In 2011-12, the second year of the Renaissance Schools Initiative, more schools were added to the program, but a reduction in funding led to widespread layoffs of teachers and central-office staff who oversaw them. The high turnover went all the way to the top, with Ackerman leaving the district in August 2011.
Despite the turnover and programmatic reductions, principals and teachers said the new Promise Academies got an initial boost in resources, which generated excitement in many of the underachieving schools.
"The first day of the Promise Academy, students were here on time, they were in uniform, they were trying to figure out how to tie their tie," said Amanda Johnson Caucci, an art teacher at King. "They were real excited about the idea of a school that was going to really educate them. And over time, we just realized we were facing the same problems that we'd faced before."
The earliest set of Promise Academies are not on track to achieve the desired increases in reading and math scores in five to six years, according to a district progress report from December.
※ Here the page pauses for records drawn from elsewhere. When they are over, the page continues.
-- ==== Sys2Proof/Laws/Effects4.lean ====
section
/-! SUPPORT.
What each effect of the device keeps, part 4 of 6: `f_keeps` says which classes of fields, the NVM or the fuses `f` may change (its
hypotheses on `k`), and that it keeps the canonical forms.
-/

set_option linter.unusedTactic false
set_option linter.unreachableTactic false
set_option linter.unusedVariables false
set_option maxRecDepth 4000

namespace Sys2Proof.Machine

set_option Elab.async false

theorem Dev.feedPost_keeps {k : Allow} {d0 : Dev} {d : Dev} {l : List (Nat × Nat)} (h : Keeps k d0 d) : Keeps k d0 (Dev.feedPost d l) := by
  induction l generalizing d with
  | nil => exact h
  | cons w ws ih =>
    unfold Dev.feedPost
    split
    · exact Dev.putCap_keeps h
    · dsimp only
      split
      · split
        all_goals
        repeat' first
          | with_reducible assumption
          | with_reducible refine Dev.putCap_keeps ?_
          | with_reducible refine Dev.writeCaptured_keeps ?_
          | with_reducible refine Dev.finishCapture_keeps ?_
      · refine ih ?_
        repeat' first
          | with_reducible assumption
          | with_reducible refine Dev.putCap_keeps ?_
          | with_reducible refine Dev.writeCaptured_keeps ?_
          | with_reducible refine Dev.finishCapture_keeps ?_

theorem Dev.runLine_keeps {k : Allow} {d0 : Dev} {d : Dev} (h : Keeps k d0 d) : Keeps k d0 (Dev.runLine d) := by
  unfold Dev.runLine
  repeat' first
    | with_reducible assumption
    | (extract_lets +onlyGivenNames x; first | (have hx : Keeps k d0 x := ?_; clear_value x; swap; subst x; swap) | (have hx : Keeps1 k d0 x := ?_; clear_value x; swap; subst x; swap) | subst x)
    | exact Allow.cls_S rfl
    | with_reducible refine Dev.writeCaptured_keeps ?_
    | with_reducible refine Dev.putCap_keeps ?_
    | with_reducible exact Keeps.units (by assumption)
    | split

theorem Dev.capture_keeps {k : Allow} {d0 : Dev} {d : Dev} {voice : Nat} {take : Nat} {word : Nat} (h : Keeps k d0 d) : Keeps k d0 (Dev.capture d voice take word) := by
  unfold Dev.capture
  repeat' first
    | with_reducible assumption
    | (extract_lets +onlyGivenNames x; first | (have hx : Keeps k d0 x := ?_; clear_value x; swap; subst x; swap) | (have hx : Keeps1 k d0 x := ?_; clear_value x; swap; subst x; swap) | subst x)
    | exact Allow.cls_S rfl
    | with_reducible refine Dev.fillOrArm_keeps ?_
    | with_reducible refine Dev.runLine_keeps ?_
    | with_reducible refine Dev.putCap_keeps ?_
    | with_reducible refine Dev.feedPost_keeps ?_
    | with_reducible exact Keeps.units (by assumption)
    | split

theorem Dev.missTrigger_keeps {k : Allow} {d0 : Dev} (hB : k.b = true) {d : Dev} {a : Nat} {cause : Nat} {cond : Nat} {time : Nat} (h : Keeps k d0 d) : Keeps k d0 (Dev.missTrigger d a cause cond time) := by
  unfold Dev.missTrigger
  repeat' first
    | with_reducible assumption
    | (extract_lets +onlyGivenNames x; first | (have hx : Keeps k d0 x := ?_; clear_value x; swap; subst x; swap) | (have hx : Keeps1 k d0 x := ?_; clear_value x; swap; subst x; swap) | subst x)
    | exact Allow.cls_S rfl
    | exact hB
    | with_reducible refine Dev.fault_keeps hB ?_
    | with_reducible refine Dev.putAna_keeps ?_
    | with_reducible refine Dev.putCap_keeps ?_
    | with_reducible refine Keeps.wr ?_ ?_
    | with_reducible refine Keeps.inc ?_ ?_
    | with_reducible exact Keeps.units (by assumption)
    | split

theorem Dev.acceptTrigger_keeps {k : Allow} {d0 : Dev} {d : Dev} {a : Nat} {take : Option Nat} {time : Nat} (h : Keeps k d0 d) : Keeps k d0 (Dev.acceptTrigger d a take time) := by
  unfold Dev.acceptTrigger
  repeat' first
    | with_reducible assumption
    | (extract_lets +onlyGivenNames x; first | (have hx : Keeps k d0 x := ?_; clear_value x; swap; subst x; swap) | (have hx : Keeps1 k d0 x := ?_; clear_value x; swap; subst x; swap) | subst x)
    | exact Allow.cls_S rfl
    | ((with_reducible first | refine Allow.cls_mem (by assumption) ?_ | refine Allow.cls_fst (by assumption) ?_ | refine Allow.cls_snd (by assumption) ?_); rfl)
    | with_reducible refine Dev.feedPost_keeps ?_
    | with_reducible refine Dev.capState_keeps ?_
    | with_reducible refine Dev.writeCaptured_keeps ?_
    | with_reducible refine Dev.putCap_keeps ?_
    | with_reducible refine Dev.filter_keeps ?_
    | with_reducible refine Keeps.each ?_ (fun d x hm hd => ?_)
    | with_reducible exact Keeps.units (by assumption)
    | split

theorem Dev.trigger_keeps {k : Allow} {d0 : Dev} (hB : k.b = true) {d : Dev} {a : Nat} {cond : Nat} {take : Option Nat} {time : Nat} (h : Keeps k d0 d) : Keeps k d0 (Dev.trigger d a cond take time) := by
  unfold Dev.trigger
  repeat' first
    | with_reducible assumption
    | (extract_lets +onlyGivenNames x; first | (have hx : Keeps k d0 x := ?_; clear_value x; swap; subst x; swap) | (have hx : Keeps1 k d0 x := ?_; clear_value x; swap; subst x; swap) | subst x)
    | exact Allow.cls_S rfl
    | exact hB
    | with_reducible refine Dev.missTrigger_keeps hB ?_
    | with_reducible refine Dev.putCap_keeps ?_
    | with_reducible refine Dev.acceptTrigger_keeps ?_
    | with_reducible exact Keeps.units (by assumption)
    | split

theorem Dev.commandTrigger_keeps {k : Allow} {d0 : Dev} (hB : k.b = true) {a : Nat} {d : Dev} (h : Keeps k d0 d) : Keeps k d0 (Dev.commandTrigger a d) := by
  unfold Dev.commandTrigger
  repeat' first
    | with_reducible assumption
    | (extract_lets +onlyGivenNames x; first | (have hx : Keeps k d0 x := ?_; clear_value x; swap; subst x; swap) | (have hx : Keeps1 k d0 x := ?_; clear_value x; swap; subst x; swap) | subst x)
    | exact Allow.cls_S rfl
    | exact hB
    | with_reducible refine Dev.trigger_keeps hB ?_
    | with_reducible exact Keeps.units (by assumption)
    | split

theorem Dev.captureTimeout_keeps {k : Allow} {d0 : Dev} {d : Dev} (h : Keeps k d0 d) : Keeps k d0 (Dev.captureTimeout d) := by
  unfold Dev.captureTimeout
  repeat' first
    | with_reducible assumption
    | (extract_lets +onlyGivenNames x; first | (have hx : Keeps k d0 x := ?_; clear_value x; swap; subst x; swap) | (have hx : Keeps1 k d0 x := ?_; clear_value x; swap; subst x; swap) | subst x)
    | exact Allow.cls_S rfl
    | with_reducible refine Dev.finishCapture_keeps ?_
    | with_reducible exact Keeps.units (by assumption)
    | split

theorem Dev.completeCapture_keeps {k : Allow} {d0 : Dev} {d : Dev} (h : Keeps k d0 d) : Keeps k d0 (Dev.completeCapture d) := by
  unfold Dev.completeCapture
  repeat' first
    | with_reducible assumption
    | (extract_lets +onlyGivenNames x; first | (have hx : Keeps k d0 x := ?_; clear_value x; swap; subst x; swap) | (have hx : Keeps1 k d0 x := ?_; clear_value x; swap; subst x; swap) | subst x)
    | exact Allow.cls_S rfl
    | with_reducible refine Dev.finishCapture_keeps ?_
    | with_reducible exact Keeps.units (by assumption)
    | split

theorem Dev.rearmElapsed_keeps {k : Allow} {d0 : Dev} {d : Dev} (h : Keeps k d0 d) : Keeps k d0 (Dev.rearmElapsed d) := by
  unfold Dev.rearmElapsed
  repeat' first
    | with_reducible assumption
    | (extract_lets +onlyGivenNames x; first | (have hx : Keeps k d0 x := ?_; clear_value x; swap; subst x; swap) | (have hx : Keeps1 k d0 x := ?_; clear_value x; swap; subst x; swap) | subst x)
    | exact Allow.cls_S rfl
    | with_reducible refine Dev.fillOrArm_keeps ?_
    | with_reducible refine Dev.putCap_keeps ?_
    | with_reducible exact Keeps.units (by assumption)
    | split

theorem Dev.afterRelease_keeps {k : Allow} {d0 : Dev} {d : Dev} (h : Keeps k d0 d) : Keeps k d0 (Dev.afterRelease d) := by
  unfold Dev.afterRelease
  repeat' first
    | with_reducible assumption
    | (extract_lets +onlyGivenNames x; first | (have hx : Keeps k d0 x := ?_; clear_value x; swap; subst x; swap) | (have hx : Keeps1 k d0 x := ?_; clear_value x; swap; subst x; swap) | subst x)
    | exact Allow.cls_S rfl
    | with_reducible refine Dev.takeSegment_keeps ?_
    | with_reducible exact Keeps.units (by assumption)
    | split

theorem Dev.releaseSegment_keeps {k : Allow} {d0 : Dev} {s : Nat} {d : Dev} (h : Keeps k d0 d) : Keeps k d0 (Dev.releaseSegment s d) := by
  unfold Dev.releaseSegment
  repeat' first
    | with_reducible assumption
    | (extract_lets +onlyGivenNames x; first | (have hx : Keeps k d0 x := ?_; clear_value x; swap; subst x; swap) | (have hx : Keeps1 k d0 x := ?_; clear_value x; swap; subst x; swap) | subst x)
    | exact Allow.cls_S rfl
    | with_reducible refine Dev.afterRelease_keeps ?_
    | with_reducible refine Dev.putCap_keeps ?_
    | with_reducible exact Keeps.units (by assumption)
    | split

theorem Dev.releaseAll_keeps {k : Allow} {d0 : Dev} {d : Dev} (h : Keeps k d0 d) : Keeps k d0 (Dev.releaseAll d) := by
  unfold Dev.releaseAll
  repeat' first
    | with_reducible assumption
    | (extract_lets +onlyGivenNames x; first | (have hx : Keeps k d0 x := ?_; clear_value x; swap; subst x; swap) | (have hx : Keeps1 k d0 x := ?_; clear_value x; swap; subst x; swap) | subst x)
    | exact Allow.cls_S rfl
    | with_reducible refine Dev.afterRelease_keeps ?_
    | with_reducible refine Dev.putCap_keeps ?_
    | with_reducible exact Keeps.units (by assumption)
    | split

theorem Dev.disableCapture_keeps {k : Allow} {d0 : Dev} {d : Dev} (h : Keeps k d0 d) : Keeps k d0 (Dev.disableCapture d) := by
  unfold Dev.disableCapture
  repeat' first
    | with_reducible assumption
    | (extract_lets +onlyGivenNames x; first | (have hx : Keeps k d0 x := ?_; clear_value x; swap; subst x; swap) | (have hx : Keeps1 k d0 x := ?_; clear_value x; swap; subst x; swap) | subst x)
    | exact Allow.cls_S rfl
    | with_reducible refine Dev.capState_keeps ?_
    | with_reducible refine Dev.putCap_keeps ?_
    | with_reducible refine Dev.indexCapture_keeps ?_
    | with_reducible exact Keeps.units (by assumption)
    | split

theorem Dev.enableCapture_keeps {k : Allow} {d0 : Dev} {d : Dev} (h : Keeps k d0 d) : Keeps k d0 (Dev.enableCapture d) := by
  unfold Dev.enableCapture
  repeat' first
    | with_reducible assumption
    | (extract_lets +onlyGivenNames x; first | (have hx : Keeps k d0 x := ?_; clear_value x; swap; subst x; swap) | (have hx : Keeps1 k d0 x := ?_; clear_value x; swap; subst x; swap) | subst x)
    | exact Allow.cls_S rfl
    | with_reducible refine Dev.takeSegment_keeps ?_
    | with_reducible refine Dev.capState_keeps ?_
    | with_reducible exact Keeps.units (by assumption)
    | split

theorem Dev.flushCapture_keeps {k : Allow} {d0 : Dev} {d : Dev} (h : Keeps k d0 d) : Keeps k d0 (Dev.flushCapture d) := by
  unfold Dev.flushCapture
  repeat' first
    | with_reducible assumption
    | (extract_lets +onlyGivenNames x; first | (have hx : Keeps k d0 x := ?_; clear_value x; swap; subst x; swap) | (have hx : Keeps1 k d0 x := ?_; clear_value x; swap; subst x; swap) | subst x)
    | exact Allow.cls_S rfl
    | with_reducible refine Dev.takeSegment_keeps ?_
    | with_reducible refine Dev.putCap_keeps ?_
    | with_reducible refine Keeps.wr ?_ ?_
    | with_reducible exact Keeps.units (by assumption)
    | split

theorem Dev.captureBufferRead_keeps {k : Allow} {d0 : Dev} {i : Nat} {offset : Nat} {d : Dev} (h : Keeps k d0 d) : Keeps k d0 (Dev.captureBufferRead i offset d) := by
  unfold Dev.captureBufferRead
  repeat' first
    | with_reducible assumption
    | (extract_lets +onlyGivenNames x; first | (have hx : Keeps k d0 x := ?_; clear_value x; swap; subst x; swap) | (have hx : Keeps1 k d0 x := ?_; clear_value x; swap; subst x; swap) | subst x)
    | exact Allow.cls_S rfl
    | with_reducible refine Dev.putCap_keeps ?_
    | with_reducible exact Keeps.units (by assumption)
    | split

theorem Dev.missedTriggerRead_keeps {k : Allow} {d0 : Dev} {a : Nat} {offset : Nat} {d : Dev} (h : Keeps k d0 d) : Keeps k d0 (Dev.missedTriggerRead a offset d) := by
  unfold Dev.missedTriggerRead
  repeat' first
    | with_reducible assumption
    | (extract_lets +onlyGivenNames x; first | (have hx : Keeps k d0 x := ?_; clear_value x; swap; subst x; swap) | (have hx : Keeps1 k d0 x := ?_; clear_value x; swap; subst x; swap) | subst x)
    | exact Allow.cls_S rfl
    | with_reducible refine Dev.putAna_keeps ?_
    | with_reducible refine Keeps.wr ?_ ?_
    | with_reducible exact Keeps.units (by assumption)
    | split

theorem Dev.clearMissCount_keeps {k : Allow} {d0 : Dev} {a : Nat} {d : Dev} (h : Keeps k d0 d) : Keeps k d0 (Dev.clearMissCount a d) := by
  unfold Dev.clearMissCount
  repeat' first
    | with_reducible assumption
    | (extract_lets +onlyGivenNames x; first | (have hx : Keeps k d0 x := ?_; clear_value x; swap; subst x; swap) | (have hx : Keeps1 k d0 x := ?_; clear_value x; swap; subst x; swap) | subst x)
    | exact Allow.cls_S rfl
    | with_reducible refine Keeps.wr ?_ ?_
    | with_reducible exact Keeps.units (by assumption)
    | split

theorem Dev.feedAnas_keeps {k : Allow} {d0 : Dev} {d : Dev} {voice : Nat} {take : Nat} {e : Entry} {direct : Bool} (h : Keeps k d0 d) : Keeps k d0 (Dev.feedAnas d voice take e direct) := by
  unfold Dev.feedAnas
  repeat' first
    | with_reducible assumption
    | (extract_lets +onlyGivenNames x; first | (have hx : Keeps k d0 x := ?_; clear_value x; swap; subst x; swap) | (have hx : Keeps1 k d0 x := ?_; clear_value x; swap; subst x; swap) | subst x)
    | exact Allow.cls_S rfl
    | ((with_reducible first | refine Allow.cls_mem (by assumption) ?_ | refine Allow.cls_fst (by assumption) ?_ | refine Allow.cls_snd (by assumption) ?_); rfl)
    | with_reducible refine Dev.putAna_keeps ?_
    | with_reducible refine Keeps.each ?_ (fun d x hm hd => ?_)
    | with_reducible exact Keeps.units (by assumption)
    | split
The report concluded that most of them have not shown significant change in school climate - the number of serious incidents reported - which researchers say usually precedes the academic gains.
And since the program began, three Promise Academy high schools - Vaux, University City and Germantown - have closed along with dozens of other schools to reduce the number of underutilized buildings.
All of that is frustrating for supporters of the Promise Academy model, who say the schools have suffered largely due to poor implementation and the reduction in resources, something the district has acknowledged.
"The results are not going to be reliable to answering the question that we began with," Dworetzky said. "I don't think that the result shows a district turnaround model can't be successful."
Jerry Jordan, president of the Philadelphia Federation of Teachers, agreed that the lack of funding has basically torpedoed the experiment.
"The fact is money matters when it comes to educating children, and especially children who haven't had [certain] advantages," Jordan said. "They really were not funded long enough for anyone to be able to make a sound judgment based on data."
Despite the program's struggles, the district said it will consider additional Promise Academies in the future. Whether the current Promise Academies will have their resources restored, however, remains to be seen.
Wade said his staff is doing its best to "stay afloat" until those resources come back, despite growing pessimism.
"We'll see what happens. I have a feeling it's going to turn around - the funding situation," he said. "I'm just looking at some patterns, things I've been studying in the state. You can't cut us anymore. We have to go up."